**Task to complete**
Word for word, restate the entries below from their first line through the line that contains "let sm := (x.prog.map".
··· Data to examine ···
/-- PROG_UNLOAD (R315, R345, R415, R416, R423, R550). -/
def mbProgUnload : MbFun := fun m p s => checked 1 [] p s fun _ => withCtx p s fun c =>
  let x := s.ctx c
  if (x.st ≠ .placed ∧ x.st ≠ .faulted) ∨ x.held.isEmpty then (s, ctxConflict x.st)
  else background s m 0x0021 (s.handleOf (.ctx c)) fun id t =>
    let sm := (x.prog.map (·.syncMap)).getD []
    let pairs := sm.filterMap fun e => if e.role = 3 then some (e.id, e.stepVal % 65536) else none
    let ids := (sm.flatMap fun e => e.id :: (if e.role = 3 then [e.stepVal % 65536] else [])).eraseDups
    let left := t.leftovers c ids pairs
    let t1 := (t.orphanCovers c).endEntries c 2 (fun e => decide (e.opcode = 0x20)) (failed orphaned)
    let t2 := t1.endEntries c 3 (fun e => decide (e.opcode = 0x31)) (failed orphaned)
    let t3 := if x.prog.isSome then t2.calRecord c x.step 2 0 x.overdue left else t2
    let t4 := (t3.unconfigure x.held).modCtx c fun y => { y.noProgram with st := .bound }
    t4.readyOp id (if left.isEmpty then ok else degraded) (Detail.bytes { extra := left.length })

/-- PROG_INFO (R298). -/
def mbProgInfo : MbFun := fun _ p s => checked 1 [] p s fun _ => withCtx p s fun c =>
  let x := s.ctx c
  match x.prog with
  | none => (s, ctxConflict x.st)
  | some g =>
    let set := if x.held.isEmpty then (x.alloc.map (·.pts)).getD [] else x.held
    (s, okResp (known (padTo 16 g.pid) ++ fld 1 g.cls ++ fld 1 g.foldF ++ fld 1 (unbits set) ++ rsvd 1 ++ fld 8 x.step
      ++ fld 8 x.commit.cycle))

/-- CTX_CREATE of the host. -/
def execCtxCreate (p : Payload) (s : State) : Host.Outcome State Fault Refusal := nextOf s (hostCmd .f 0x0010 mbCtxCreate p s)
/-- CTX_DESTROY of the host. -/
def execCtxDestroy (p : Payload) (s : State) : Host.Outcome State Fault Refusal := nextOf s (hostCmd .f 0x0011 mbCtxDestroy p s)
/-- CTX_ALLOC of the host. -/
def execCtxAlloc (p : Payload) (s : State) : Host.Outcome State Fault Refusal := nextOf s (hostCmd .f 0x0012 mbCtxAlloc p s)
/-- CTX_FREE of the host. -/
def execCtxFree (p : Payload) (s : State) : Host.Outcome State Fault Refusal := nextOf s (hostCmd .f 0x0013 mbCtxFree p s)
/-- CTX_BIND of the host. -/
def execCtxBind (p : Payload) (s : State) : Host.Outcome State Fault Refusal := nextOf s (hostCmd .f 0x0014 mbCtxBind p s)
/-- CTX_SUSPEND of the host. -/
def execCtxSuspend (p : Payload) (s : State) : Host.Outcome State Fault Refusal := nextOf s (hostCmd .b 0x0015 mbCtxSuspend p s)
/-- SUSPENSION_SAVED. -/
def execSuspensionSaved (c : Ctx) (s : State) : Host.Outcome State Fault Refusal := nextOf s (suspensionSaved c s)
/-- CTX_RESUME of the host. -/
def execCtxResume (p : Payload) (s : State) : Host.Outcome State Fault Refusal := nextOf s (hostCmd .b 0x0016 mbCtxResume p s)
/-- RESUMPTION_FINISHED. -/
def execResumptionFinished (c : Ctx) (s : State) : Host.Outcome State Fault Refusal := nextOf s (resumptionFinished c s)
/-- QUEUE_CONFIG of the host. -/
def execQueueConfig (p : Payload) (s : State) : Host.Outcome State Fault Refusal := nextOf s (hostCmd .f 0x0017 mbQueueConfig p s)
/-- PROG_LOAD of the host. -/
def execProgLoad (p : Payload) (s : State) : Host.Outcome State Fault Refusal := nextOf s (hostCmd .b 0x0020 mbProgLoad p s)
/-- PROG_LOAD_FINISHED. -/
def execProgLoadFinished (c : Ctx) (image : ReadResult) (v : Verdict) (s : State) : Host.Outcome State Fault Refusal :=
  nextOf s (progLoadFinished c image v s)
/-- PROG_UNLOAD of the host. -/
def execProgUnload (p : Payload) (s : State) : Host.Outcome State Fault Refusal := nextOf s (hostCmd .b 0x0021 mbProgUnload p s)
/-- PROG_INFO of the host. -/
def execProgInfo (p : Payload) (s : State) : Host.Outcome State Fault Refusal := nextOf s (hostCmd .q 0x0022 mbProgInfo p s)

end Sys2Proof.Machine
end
···
**Answer for the task**
/-- PROG_UNLOAD (R315, R345, R415, R416, R423, R550). -/
def mbProgUnload : MbFun := fun m p s => checked 1 [] p s fun _ => withCtx p s fun c =>
  let x := s.ctx c
  if (x.st ≠ .placed ∧ x.st ≠ .faulted) ∨ x.held.isEmpty then (s, ctxConflict x.st)
  else background s m 0x0021 (s.handleOf (.ctx c)) fun id t =>
    let sm := (x.prog.map (·.syncMap)).getD []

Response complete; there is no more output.